Just to clarify, when I down it, I won’t be pouring it down myself in a bikini. Disappointing, I know. By the way, 1:49 shows some nice coconut cutlass action, which hopefully clarifies why I took the cheater’s route.
That said, I did get to bring out the hammer in my coconut-cracking adventure. In the past, I’ve rested a coconut on an outside step and gone to town. Once again, though, apartment living does have its restrictions. The grumpy hobbits who live below us would be well within their rights to complain if I started hammering tropical fruits at 10:13 on a Friday night, and something tells me our linoleum might not hold up to that particular brand of food prep. Instead, I stuck my coconut in a plastic bag, which I held with one hand, while I swung the hammer at the coconut with the other. Vicious, tension-relieving, and utterly satisfying. Come to think of it, I might have been better at softball in school if they’d been pitching large, delicious nuts for us to crack.
Coconut cracked, the evening’s fun began to wane. Some coconuts slides obligingly out of the shell. This was not one of those coconuts, and I spent a good chunk of time using a butter knife to pry the coconut away from the shell. To say “it was reluctant” would be to tell but the half. I’ve since learned that some folks bake their coconut for a few minutes, then easily remove the flesh. I’ll be trying that next time. After a good half hour of trying to extricate coconut, I was feeling pretty inferior as a Caribbean woman. Eventually I got the coconut sufficiently free.
Exhausted and grumpy, I washed the coconut and shoved it into the fridge for use in a coconut tart the next day. I thought back to that Iron Chef ad with one of the contenders tearing a coconut open with his bare hands. And I felt inferior. Little did I know my coconut adventures were just beginning…

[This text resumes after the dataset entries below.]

/-- OP 0x80 to 0xDF, the E-class S-forms (02 R39). -/
def decodeSE (f : SFields) : Except Reject EOp :=
  match f.op.toNat with
  | 0x80 => withFloat f true (fun ty m r => .vaddFp ty m r f.d f.a f.src)
  | 0x81 => withFloat f true (fun ty m r => .vsubFp ty m r f.d f.a f.src)
  | 0x82 => withFloat f true (fun ty m r => .vmulFp ty m r f.d f.a f.src)
  | 0x83 => withFloat f true (fun ty m r => .vdiv ty m r f.d f.a f.src)
  | 0x84 => if f.b = 0 then withFloat f false (fun ty m r => .vsqrt ty m r f.d f.a) else .error .mustBeZero
  | 0x85 => withFloat f true (fun ty m r => .vfma ty m r f.d f.a f.src)
  | 0x86 => withFloat f true (fun ty m r => .vfnma ty m r f.d f.a f.src)
  | 0x87 => withFloat f true (fun ty m r => .vminFp ty m r f.d f.a f.src)
  | 0x88 => withFloat f true (fun ty m r => .vmaxFp ty m r f.d f.a f.src)
  | 0x89 => decodeVcmp f Ty.ieee (fun p ty m => .vcmpFp p ty m (f.d.extractLsb' 0 3) f.a f.src)
  | 0x8A => decodeVsgn f
  | 0x8B => withTy f Ty.ieee (f.c == 0 && isK f.b && f.x.extractLsb' 1 18 == 0)
      (fun ty m => .vscl (f.x.getLsbD 0) ty m f.d f.a (f.b.extractLsb' 0 3))
  | 0x90 => withTy f Ty.integer (f.c == 0 && f.x.extractLsb' 0 18 == 0) (fun ty m => .vaddInt ty m f.d f.a f.src)
  | 0x91 => withTy f Ty.integer (f.c == 0 && f.x.extractLsb' 0 18 == 0) (fun ty m => .vsubInt ty m f.d f.a f.src)
  | 0x92 => withTy f Ty.integer (f.c == 0 && f.x.extractLsb' 0 18 == 0) (fun ty m => .vaddSat ty m f.d f.a f.src)
  | 0x93 => withTy f Ty.integer (f.c == 0 && f.x.extractLsb' 0 18 == 0) (fun ty m => .vsubSat ty m f.d f.a f.src)
  | 0x94 => withTy f Ty.integer (f.c == 0 && f.x.extractLsb' 0 18 == 0) (fun ty m => .vmulInt ty m f.d f.a f.src)
  | 0x95 => withTy f Ty.integer (f.c == 0 && f.x.extractLsb' 0 18 == 0) (fun ty m => .vmulh ty m f.d f.a f.src)
  | 0x96 => withTy f Ty.integer (f.c == 0 && f.x.extractLsb' 0 18 == 0) (fun ty m => .vmadd ty m f.d f.a f.src)
  | 0x97 => withTy f Ty.integer (f.c == 0 && f.x.extractLsb' 0 18 == 0) (fun ty m => .vminInt ty m f.d f.a f.src)
  | 0x98 => withTy f Ty.integer (f.c == 0 && f.x.extractLsb' 0 18 == 0) (fun ty m => .vmaxInt ty m f.d f.a f.src)
  | 0x9A => withTy f Ty.integer (f.c == 0 && f.x.extractLsb' 0 18 == 0) (fun ty m => .vsll ty m f.d f.a f.src)
  | 0x9B => withTy f Ty.integer (f.c == 0 && f.x.extractLsb' 0 18 == 0) (fun ty m => .vsrl ty m f.d f.a f.src)
  | 0x9C => withTy f Ty.integer (f.c == 0 && f.x.extractLsb' 0 18 == 0) (fun ty m => .vsra ty m f.d f.a f.src)
  | 0x99 => decodeVcmp f Ty.integer (fun p ty m => .vcmpInt p ty m (f.d.extractLsb' 0 3) f.a f.src)
  | 0x9D => withTy f Ty.integer (f.a == 0 && f.b == 0 && f.c == 0 && f.x == 0) (fun ty m => .vid ty m f.d)
  | 0xA0 => withFn f 0 (f.c == 0 && f.x.extractLsb' 0 18 == 0) (fun m => .vand m f.d f.a f.src)
  | 0xA1 => withFn f 0 (f.c == 0 && f.x.extractLsb' 0 18 == 0) (fun m => .vor m f.d f.a f.src)
  | 0xA2 => withFn f 0 (f.c == 0 && f.x.extractLsb' 0 18 == 0) (fun m => .vxor m f.d f.a f.src)
  | 0xA3 => withFn f 0 (f.b == 0 && f.c == 0 && f.x == 0) (fun m => .vmv m f.d f.a)
  | 0xA4 => decodeMaskOp f
  | 0xA5 => withTy f Ty.any (f.b == 0 && f.c == 0 && f.x == 0) (fun ty m => .vbcast ty m f.d f.a)
  | 0xA6 => withTyNoZ f Ty.any false (f.c == 0 && f.x == 0) (fun ty _ => .vmvx ty f.d f.a f.b)
  | 0xA7 => decodeVcvt f
  | 0xA8 => withTyNoZ f Ty.float8 true (f.b == 0 && f.c == 0 && f.x == 0 && isK f.d)
      (fun ty k => .vsegmax ty k (f.d.extractLsb' 0 3) f.a)
  | 0xA9 => decodeVsalsel f
  | 0xAA => withFn f 0x1B (f.c == 0 && f.x == 0) (fun m => .vrngN32 m f.d f.a f.b)
  | 0xB0 => withTy f Ty.any (f.b == 0 && f.c == 0) (fun ty m => .vld ty m f.d f.a f.x)
  | 0xB1 => withTyNoZ f Ty.any true (f.b == 0 && f.c.extractLsb' 1 4 == 0)
      (fun ty k => .vst ty k (f.c.getLsbD 0) f.d f.a f.x)
  | 0xB2 => withTy f Ty.byteWide (f.c == 0) (fun ty m => .vlds ty m f.d f.a f.b f.x)
  | 0xB3 => withTyNoZ f Ty.byteWide true (f.c.extractLsb' 1 4 == 0)
      (fun ty k => .vsts ty k (f.c.getLsbD 0) f.d f.a f.b f.x)
  | 0xB4 => withTy f Ty.byteWide (f.c == 0)
      (fun ty m => .vldx ty m f.d f.a f.b (f.x.extractLsb' 15 4) (f.x.extractLsb' 0 15))
  | 0xB5 => withTyNoZ f Ty.byteWide true (f.c.extractLsb' 1 4 == 0)
      (fun ty k => .vstx ty k (f.c.getLsbD 0) f.d f.a f.b (f.x.extractLsb' 15 4) (f.x.extractLsb' 0 15))
  | 0xB6 => decodeAwl f 0xB6
  | 0xB7 => decodeAwl f 0xB7
  | 0xB8 => decodeAwl f 0xB8
  | 0xB9 => decodeStream f
  | 0xBA => decodeFibre f
  | 0xBB => decodeGam f
  | 0xC0 => decodeVred f
  | 0xC1 => decodeVscan f
  | 0xC2 => withFn f 0 (f.c == 0 && f.x == 0) (fun m => .vperm m f.d f.a f.b)
  | 0xC3 => withFn f 0 (f.c == 0 && f.x.extractLsb' 1 18 == 0)
      (fun m => if f.x.getLsbD 0 then .vslideDn m f.d f.a f.b else .vslideUp m f.d f.a f.b)
  | 0xC4 => fn0 f (mbz (f.b == 0 && f.c == 0 && f.x == 0) (.vcompress f.k f.d f.a))
  | 0xC5 =>
    if f.fn = 0 then mbz (f.b == 0 && f.c == 0 && f.k == 0 && f.x == 0 && isK f.a) (.kpopc f.d (f.a.extractLsb' 0 3))
    else if f.fn = 1 then
      mbz (f.b == 0 && f.c == 0 && f.k == 0 && f.x == 0 && isK f.a) (.kfirst f.d (f.a.extractLsb' 0 3))
    else .error .function
  | 0xD0 => withTyNoZ f Ty.float8 true (isK f.b && f.x.extractLsb' 0 4 != 0 && f.x.extractLsb' 5 14 == 0)
      (fun ty k => .plpack ty k (f.x.getLsbD 4) (f.x.extractLsb' 0 4) f.d f.a (f.b.extractLsb' 0 3) f.c)
  | 0xD1 => withFn f 2 (f.b == 0 && f.x.extractLsb' 0 4 != 0 && f.x.extractLsb' 4 15 == 0)
      (fun m => .plunpk m (f.x.extractLsb' 0 4) f.d f.a f.c)
  | 0xD2 => fn0 f (mbz (f.k == 0 && isM f.d && f.x.extractLsb' 0 4 != 0 && f.x.extractLsb' 4 4 != 0
      && f.x.extractLsb' 9 10 == 0)
      (.mma (f.x.extractLsb' 0 4) (f.x.extractLsb' 4 4) (f.x.getLsbD 8) (f.d.extractLsb' 0 2) f.a f.b f.c))
  | 0xD3 => fn0 f (mbz (f.a == 0 && f.b == 0 && f.c == 0 && f.k == 0 && f.x == 0 && isM f.d) (.mzero (f.d.extractLsb' 0 2)))
  | 0xD4 => fn0 f (mbz (f.c == 0 && f.k == 0 && isM f.d) (.mld (f.d.extractLsb' 0 2) f.a f.b f.x))
  | 0xD5 => fn0 f (mbz (f.c == 0 && f.k == 0 && isM f.d) (.mst (f.d.extractLsb' 0 2) f.a f.b f.x))
  | _ => .error .opcode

As vicious as my description of coconut access via cutlass and hammer might sound, I found even stranger tales of nut cracking during some nut-cracking research (which I should, in hindsight, have done before I started the process). Some of the stranger recommendations included a power drill, and what appears to be a serrated cleaver, which you use to chap the coconut open with your right hand while you (strangely) hold the coconut with your left. If you try that, let me know how it works out. Hopefully you won’t be hunt-and-pecking the computer keys with your nose.